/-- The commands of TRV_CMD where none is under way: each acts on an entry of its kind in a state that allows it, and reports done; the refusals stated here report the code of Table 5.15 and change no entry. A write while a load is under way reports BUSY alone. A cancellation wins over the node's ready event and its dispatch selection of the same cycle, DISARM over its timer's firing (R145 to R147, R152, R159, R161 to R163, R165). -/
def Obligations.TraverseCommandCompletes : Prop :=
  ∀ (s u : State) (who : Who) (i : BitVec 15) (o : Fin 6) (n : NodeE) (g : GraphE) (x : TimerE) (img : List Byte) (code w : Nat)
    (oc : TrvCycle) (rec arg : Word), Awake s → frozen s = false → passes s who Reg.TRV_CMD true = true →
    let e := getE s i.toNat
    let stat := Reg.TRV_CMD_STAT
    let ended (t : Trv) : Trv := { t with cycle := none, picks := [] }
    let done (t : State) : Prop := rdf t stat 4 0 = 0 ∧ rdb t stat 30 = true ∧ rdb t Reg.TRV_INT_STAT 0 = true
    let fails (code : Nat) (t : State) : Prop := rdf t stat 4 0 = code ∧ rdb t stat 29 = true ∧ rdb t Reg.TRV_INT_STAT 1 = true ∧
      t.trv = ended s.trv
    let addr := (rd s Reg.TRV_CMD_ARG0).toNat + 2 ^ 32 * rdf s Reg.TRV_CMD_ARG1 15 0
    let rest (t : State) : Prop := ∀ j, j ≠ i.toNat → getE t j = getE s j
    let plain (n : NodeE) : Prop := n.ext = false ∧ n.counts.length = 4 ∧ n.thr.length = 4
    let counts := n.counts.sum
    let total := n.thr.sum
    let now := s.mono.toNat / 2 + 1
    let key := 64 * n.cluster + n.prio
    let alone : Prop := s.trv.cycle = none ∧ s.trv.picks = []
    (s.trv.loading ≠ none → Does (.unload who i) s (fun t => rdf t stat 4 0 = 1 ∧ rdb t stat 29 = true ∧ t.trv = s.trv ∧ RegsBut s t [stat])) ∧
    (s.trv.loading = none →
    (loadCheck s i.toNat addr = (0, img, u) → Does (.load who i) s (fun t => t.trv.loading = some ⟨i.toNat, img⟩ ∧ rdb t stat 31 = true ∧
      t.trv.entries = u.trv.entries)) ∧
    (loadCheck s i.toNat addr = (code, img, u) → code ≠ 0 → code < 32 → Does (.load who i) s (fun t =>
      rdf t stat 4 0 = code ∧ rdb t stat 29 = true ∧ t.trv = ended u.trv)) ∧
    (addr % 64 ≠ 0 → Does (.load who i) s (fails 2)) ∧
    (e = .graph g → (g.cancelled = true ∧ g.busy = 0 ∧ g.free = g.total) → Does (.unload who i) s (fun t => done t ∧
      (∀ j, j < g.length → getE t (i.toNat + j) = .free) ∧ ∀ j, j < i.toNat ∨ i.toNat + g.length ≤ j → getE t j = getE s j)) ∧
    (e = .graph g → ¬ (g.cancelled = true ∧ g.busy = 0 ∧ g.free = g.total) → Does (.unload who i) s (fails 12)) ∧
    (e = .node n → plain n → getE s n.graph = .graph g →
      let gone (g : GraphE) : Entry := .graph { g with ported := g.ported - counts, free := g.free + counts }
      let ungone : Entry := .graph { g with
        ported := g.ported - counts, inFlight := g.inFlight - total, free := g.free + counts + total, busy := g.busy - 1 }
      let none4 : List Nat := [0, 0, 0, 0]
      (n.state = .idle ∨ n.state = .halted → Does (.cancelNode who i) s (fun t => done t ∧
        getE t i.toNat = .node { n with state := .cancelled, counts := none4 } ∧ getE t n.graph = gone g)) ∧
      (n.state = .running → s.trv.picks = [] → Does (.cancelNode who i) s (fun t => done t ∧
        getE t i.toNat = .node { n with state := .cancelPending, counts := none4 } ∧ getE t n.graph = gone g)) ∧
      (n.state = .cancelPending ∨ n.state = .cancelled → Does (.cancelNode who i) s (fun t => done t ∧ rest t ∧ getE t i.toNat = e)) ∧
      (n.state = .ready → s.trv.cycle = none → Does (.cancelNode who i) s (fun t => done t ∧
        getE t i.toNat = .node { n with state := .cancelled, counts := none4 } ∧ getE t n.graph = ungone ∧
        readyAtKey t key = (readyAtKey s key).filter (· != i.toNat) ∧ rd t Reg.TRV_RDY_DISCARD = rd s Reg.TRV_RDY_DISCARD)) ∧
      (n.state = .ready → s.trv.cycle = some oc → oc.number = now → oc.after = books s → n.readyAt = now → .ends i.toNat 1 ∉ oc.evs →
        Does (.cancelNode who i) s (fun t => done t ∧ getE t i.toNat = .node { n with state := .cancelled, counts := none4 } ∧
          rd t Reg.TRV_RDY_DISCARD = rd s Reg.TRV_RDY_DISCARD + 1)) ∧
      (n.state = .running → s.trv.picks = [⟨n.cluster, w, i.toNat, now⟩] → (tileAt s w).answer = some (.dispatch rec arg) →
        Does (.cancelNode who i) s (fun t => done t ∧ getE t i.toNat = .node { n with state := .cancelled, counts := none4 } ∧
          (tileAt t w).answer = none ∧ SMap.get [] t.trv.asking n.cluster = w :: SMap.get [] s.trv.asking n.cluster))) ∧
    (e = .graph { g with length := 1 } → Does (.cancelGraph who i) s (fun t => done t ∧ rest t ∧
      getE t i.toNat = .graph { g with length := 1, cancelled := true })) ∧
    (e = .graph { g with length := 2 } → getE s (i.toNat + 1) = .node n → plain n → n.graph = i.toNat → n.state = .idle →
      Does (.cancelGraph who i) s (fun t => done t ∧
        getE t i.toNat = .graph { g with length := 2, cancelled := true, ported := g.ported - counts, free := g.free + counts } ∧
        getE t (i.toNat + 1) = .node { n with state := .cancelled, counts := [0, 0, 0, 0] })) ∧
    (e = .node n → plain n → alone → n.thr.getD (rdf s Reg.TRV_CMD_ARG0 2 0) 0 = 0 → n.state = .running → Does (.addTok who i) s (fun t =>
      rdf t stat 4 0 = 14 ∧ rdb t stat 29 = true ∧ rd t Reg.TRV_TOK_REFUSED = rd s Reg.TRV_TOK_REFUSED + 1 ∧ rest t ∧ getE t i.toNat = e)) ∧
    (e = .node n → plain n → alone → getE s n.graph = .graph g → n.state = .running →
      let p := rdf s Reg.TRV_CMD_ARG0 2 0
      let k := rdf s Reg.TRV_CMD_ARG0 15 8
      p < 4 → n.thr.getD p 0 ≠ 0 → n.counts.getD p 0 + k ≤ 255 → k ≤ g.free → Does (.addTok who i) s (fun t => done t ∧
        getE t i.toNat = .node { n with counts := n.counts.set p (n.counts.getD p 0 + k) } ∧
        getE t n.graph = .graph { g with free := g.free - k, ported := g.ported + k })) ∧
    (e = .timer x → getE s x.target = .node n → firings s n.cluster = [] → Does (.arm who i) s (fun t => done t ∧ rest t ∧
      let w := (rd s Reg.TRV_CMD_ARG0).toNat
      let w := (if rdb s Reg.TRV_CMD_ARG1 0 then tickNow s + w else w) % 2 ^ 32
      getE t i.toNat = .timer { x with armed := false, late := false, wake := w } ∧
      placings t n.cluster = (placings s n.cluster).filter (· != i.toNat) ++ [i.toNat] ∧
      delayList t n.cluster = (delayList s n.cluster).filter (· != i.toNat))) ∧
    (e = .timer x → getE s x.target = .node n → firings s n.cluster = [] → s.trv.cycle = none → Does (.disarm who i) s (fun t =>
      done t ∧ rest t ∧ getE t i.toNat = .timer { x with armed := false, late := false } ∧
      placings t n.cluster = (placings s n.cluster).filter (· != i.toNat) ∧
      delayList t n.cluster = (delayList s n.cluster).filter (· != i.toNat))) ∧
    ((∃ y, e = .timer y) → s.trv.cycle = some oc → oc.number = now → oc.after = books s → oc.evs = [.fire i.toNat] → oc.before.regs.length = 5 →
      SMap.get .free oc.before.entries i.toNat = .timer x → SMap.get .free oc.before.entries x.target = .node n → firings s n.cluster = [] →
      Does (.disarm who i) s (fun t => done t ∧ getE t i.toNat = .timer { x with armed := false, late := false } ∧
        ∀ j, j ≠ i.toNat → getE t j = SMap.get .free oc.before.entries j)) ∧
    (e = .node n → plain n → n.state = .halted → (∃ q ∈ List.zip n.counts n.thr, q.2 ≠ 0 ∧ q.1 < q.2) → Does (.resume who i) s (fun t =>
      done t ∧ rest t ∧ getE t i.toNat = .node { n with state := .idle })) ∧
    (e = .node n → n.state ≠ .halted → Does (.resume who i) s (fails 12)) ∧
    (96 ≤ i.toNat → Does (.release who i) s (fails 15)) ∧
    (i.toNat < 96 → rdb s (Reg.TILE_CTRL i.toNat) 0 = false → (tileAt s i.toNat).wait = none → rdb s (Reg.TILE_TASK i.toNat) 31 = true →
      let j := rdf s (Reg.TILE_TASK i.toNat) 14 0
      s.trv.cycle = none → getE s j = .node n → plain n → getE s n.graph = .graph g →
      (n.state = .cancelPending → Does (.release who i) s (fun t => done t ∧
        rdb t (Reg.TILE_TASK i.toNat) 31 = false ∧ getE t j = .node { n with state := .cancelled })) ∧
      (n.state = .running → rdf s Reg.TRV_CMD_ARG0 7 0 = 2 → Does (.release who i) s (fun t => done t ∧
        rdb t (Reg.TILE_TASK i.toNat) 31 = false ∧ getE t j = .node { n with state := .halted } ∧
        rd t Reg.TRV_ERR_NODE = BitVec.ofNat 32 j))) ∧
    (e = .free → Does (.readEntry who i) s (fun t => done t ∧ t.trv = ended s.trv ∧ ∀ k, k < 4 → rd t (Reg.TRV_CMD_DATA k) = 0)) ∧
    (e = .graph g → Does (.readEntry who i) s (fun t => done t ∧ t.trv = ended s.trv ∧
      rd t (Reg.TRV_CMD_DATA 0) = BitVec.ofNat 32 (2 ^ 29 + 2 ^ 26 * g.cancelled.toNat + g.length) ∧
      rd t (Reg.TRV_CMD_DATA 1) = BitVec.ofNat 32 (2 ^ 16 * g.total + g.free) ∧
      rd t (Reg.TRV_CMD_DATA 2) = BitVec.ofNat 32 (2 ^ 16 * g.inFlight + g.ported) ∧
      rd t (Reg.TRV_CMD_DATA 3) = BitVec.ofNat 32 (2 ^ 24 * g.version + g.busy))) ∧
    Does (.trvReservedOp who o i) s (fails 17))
* * * * *
**TASK DIRECTIONS:** Go through the material above and copy each line that holds the string "answer".

**REPLY TO THE EXERCISE:**
      (n.state = .running → s.trv.picks = [⟨n.cluster, w, i.toNat, now⟩] → (tileAt s w).answer = some (.dispatch rec arg) →
          (tileAt t w).answer = none ∧ SMap.get [] t.trv.asking n.cluster = w :: SMap.get [] s.trv.asking n.cluster))) ∧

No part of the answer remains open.